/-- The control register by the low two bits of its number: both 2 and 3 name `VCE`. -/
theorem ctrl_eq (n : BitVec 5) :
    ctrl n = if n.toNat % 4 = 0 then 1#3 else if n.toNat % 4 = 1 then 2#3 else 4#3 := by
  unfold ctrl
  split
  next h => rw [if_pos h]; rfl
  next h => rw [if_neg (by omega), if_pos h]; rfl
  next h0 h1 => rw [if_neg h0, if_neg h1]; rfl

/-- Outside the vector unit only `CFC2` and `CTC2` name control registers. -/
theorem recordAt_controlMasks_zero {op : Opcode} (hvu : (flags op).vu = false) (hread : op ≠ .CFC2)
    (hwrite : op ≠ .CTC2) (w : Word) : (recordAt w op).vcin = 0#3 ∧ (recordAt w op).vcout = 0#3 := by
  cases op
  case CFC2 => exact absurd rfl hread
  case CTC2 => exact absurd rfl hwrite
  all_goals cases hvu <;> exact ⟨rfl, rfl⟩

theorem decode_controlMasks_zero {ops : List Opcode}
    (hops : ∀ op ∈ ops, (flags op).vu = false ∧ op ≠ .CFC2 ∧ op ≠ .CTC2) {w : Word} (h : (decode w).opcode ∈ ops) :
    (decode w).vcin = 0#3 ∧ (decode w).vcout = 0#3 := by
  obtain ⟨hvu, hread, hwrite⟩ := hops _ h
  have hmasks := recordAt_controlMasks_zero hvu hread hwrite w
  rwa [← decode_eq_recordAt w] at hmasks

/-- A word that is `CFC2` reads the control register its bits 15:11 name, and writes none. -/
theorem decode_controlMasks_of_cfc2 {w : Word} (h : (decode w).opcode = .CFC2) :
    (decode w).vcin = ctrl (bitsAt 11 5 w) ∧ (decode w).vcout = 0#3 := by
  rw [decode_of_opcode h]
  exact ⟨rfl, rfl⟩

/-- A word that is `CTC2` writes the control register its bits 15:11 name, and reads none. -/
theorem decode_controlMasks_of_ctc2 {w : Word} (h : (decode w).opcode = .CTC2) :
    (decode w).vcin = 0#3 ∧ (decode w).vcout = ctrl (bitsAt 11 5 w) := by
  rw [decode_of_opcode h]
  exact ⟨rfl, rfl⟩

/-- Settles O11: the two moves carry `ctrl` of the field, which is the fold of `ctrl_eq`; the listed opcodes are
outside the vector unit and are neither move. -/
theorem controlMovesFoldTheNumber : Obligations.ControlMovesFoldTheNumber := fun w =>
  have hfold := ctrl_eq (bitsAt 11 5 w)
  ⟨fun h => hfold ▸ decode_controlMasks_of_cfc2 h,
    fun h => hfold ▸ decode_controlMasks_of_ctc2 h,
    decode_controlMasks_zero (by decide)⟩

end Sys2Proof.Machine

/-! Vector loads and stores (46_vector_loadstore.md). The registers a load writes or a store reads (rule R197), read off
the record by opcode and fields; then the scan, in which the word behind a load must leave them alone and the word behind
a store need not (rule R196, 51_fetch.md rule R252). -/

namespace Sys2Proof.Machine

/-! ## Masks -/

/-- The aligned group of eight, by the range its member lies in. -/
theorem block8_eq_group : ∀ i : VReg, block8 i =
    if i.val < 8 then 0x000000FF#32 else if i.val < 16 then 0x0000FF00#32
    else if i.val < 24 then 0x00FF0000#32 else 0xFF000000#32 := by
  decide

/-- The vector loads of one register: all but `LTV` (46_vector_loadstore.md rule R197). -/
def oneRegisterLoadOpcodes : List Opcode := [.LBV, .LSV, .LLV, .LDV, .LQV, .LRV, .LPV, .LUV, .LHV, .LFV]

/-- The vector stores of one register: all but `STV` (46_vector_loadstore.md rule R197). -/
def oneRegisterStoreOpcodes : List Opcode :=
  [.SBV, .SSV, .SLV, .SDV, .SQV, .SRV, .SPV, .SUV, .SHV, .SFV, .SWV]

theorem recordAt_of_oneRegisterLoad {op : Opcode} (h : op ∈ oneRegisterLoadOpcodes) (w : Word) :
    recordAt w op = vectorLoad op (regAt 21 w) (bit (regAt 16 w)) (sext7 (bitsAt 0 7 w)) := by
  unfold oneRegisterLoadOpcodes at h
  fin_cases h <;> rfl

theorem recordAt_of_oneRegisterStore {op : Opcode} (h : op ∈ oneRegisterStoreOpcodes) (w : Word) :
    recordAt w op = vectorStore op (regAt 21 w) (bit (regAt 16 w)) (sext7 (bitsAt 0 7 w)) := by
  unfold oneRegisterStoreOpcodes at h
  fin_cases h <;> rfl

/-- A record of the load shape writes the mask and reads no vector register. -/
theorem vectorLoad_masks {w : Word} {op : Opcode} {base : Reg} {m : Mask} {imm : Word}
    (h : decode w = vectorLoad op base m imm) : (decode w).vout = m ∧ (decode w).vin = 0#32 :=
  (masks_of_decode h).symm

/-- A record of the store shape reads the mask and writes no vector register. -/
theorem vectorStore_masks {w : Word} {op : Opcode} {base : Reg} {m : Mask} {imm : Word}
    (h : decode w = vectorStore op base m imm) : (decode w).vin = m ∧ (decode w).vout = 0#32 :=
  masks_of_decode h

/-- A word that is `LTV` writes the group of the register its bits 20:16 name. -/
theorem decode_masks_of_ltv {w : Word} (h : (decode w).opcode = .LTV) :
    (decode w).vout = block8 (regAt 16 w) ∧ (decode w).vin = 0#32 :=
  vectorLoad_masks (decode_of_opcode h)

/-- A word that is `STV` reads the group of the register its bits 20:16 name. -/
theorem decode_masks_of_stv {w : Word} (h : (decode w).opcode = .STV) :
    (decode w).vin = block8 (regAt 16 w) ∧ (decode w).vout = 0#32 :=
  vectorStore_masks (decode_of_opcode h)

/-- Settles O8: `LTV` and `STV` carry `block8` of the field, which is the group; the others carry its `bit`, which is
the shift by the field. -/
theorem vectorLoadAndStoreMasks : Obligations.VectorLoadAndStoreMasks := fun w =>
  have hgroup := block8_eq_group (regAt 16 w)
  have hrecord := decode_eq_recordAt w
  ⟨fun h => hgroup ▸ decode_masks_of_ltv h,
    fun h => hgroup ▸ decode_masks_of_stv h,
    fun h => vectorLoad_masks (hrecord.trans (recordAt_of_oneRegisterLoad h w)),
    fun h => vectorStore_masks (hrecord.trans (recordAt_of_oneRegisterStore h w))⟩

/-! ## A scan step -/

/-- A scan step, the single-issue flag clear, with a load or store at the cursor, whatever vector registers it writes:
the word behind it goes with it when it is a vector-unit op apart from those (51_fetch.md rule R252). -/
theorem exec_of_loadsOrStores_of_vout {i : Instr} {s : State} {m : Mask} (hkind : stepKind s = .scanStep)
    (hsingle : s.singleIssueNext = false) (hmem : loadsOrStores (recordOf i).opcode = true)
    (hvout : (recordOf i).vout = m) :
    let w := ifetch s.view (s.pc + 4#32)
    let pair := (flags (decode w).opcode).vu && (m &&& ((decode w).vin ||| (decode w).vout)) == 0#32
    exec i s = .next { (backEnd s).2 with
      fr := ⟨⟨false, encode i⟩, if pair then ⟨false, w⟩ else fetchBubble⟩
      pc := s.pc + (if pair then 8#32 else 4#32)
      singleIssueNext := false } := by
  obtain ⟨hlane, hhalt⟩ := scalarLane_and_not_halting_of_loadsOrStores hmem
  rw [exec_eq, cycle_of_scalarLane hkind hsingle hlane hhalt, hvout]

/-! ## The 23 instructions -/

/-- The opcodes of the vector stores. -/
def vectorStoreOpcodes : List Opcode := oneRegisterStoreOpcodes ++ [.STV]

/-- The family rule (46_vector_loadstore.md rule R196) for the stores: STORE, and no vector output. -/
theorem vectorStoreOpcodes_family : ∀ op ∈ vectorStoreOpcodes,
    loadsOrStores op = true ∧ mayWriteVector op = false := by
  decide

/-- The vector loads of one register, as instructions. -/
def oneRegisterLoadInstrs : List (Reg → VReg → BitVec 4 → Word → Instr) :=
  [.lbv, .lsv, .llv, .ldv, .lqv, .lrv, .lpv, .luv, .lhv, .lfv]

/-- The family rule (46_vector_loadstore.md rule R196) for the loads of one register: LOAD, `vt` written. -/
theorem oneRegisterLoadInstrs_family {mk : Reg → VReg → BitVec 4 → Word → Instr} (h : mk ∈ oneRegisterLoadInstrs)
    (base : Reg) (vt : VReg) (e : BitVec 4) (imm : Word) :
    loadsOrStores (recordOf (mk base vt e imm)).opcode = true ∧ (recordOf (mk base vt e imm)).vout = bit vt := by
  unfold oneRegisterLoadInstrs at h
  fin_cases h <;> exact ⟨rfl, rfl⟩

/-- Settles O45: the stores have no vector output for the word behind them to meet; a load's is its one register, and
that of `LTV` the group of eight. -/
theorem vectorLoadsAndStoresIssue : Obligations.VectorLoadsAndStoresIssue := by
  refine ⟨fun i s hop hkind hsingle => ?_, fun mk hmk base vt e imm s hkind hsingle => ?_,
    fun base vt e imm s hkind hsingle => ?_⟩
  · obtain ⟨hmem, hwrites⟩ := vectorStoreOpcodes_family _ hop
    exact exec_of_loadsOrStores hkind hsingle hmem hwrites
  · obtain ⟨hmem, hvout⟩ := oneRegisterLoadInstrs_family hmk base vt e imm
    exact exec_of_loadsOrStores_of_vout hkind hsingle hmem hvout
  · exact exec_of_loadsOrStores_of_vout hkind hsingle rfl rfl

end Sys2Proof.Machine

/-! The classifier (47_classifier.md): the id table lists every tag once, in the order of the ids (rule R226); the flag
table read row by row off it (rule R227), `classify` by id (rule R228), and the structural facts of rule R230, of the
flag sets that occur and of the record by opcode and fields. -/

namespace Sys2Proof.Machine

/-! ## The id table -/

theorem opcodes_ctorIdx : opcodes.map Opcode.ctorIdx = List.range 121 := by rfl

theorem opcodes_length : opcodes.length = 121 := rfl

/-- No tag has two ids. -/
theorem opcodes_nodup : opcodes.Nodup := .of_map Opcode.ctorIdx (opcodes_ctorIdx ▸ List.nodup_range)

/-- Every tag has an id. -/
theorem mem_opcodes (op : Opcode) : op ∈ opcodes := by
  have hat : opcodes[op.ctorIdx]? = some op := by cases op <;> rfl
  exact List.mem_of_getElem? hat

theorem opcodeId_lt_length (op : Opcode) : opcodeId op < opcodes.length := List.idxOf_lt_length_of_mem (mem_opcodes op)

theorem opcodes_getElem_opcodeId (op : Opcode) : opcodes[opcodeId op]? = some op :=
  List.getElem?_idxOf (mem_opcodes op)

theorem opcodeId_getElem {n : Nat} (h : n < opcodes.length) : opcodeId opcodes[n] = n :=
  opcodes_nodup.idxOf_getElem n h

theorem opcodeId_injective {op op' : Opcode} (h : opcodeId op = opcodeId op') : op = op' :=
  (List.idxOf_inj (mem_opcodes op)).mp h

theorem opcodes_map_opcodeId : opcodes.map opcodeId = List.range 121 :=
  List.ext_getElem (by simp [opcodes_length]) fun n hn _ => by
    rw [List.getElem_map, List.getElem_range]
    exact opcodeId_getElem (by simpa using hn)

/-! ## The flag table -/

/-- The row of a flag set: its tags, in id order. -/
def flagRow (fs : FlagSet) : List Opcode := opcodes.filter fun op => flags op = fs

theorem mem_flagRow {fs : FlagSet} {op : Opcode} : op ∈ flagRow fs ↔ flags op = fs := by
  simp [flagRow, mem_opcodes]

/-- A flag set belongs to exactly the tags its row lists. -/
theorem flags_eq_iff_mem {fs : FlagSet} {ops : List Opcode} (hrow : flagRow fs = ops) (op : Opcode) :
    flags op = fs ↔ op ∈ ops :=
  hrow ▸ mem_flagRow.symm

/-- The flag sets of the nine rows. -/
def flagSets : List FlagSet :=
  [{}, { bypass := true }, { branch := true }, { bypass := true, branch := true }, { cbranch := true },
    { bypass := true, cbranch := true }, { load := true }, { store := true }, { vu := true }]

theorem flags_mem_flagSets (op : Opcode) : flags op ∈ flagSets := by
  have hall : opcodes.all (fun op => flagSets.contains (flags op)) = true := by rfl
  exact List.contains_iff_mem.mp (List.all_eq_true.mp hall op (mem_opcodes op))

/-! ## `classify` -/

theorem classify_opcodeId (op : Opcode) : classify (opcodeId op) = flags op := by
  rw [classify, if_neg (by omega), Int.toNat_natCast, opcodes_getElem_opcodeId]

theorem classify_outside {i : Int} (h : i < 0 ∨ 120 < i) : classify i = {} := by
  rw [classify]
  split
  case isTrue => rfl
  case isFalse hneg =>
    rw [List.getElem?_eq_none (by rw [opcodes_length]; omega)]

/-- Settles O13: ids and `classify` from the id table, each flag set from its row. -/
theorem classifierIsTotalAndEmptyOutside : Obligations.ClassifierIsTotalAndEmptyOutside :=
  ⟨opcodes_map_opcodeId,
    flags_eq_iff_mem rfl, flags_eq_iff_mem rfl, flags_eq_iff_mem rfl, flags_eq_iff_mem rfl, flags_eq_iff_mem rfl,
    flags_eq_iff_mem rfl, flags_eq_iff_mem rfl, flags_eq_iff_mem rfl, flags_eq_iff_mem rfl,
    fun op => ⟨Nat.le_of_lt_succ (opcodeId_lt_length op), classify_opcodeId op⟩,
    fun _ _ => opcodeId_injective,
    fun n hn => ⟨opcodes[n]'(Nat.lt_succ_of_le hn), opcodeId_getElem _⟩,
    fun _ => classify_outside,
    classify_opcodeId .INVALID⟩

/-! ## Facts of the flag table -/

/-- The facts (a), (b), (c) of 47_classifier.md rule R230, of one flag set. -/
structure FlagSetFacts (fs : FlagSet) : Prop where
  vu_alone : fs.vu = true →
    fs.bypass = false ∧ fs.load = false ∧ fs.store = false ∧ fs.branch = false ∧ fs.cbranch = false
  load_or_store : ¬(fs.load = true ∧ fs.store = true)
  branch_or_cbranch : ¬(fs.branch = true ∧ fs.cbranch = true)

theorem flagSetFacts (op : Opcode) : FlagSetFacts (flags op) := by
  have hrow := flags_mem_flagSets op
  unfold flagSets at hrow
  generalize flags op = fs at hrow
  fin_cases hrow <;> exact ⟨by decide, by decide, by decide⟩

###

*Exercise aim*: Of the lines above, count those containing the word "that", and give the number by itself.

*Written reply*: 6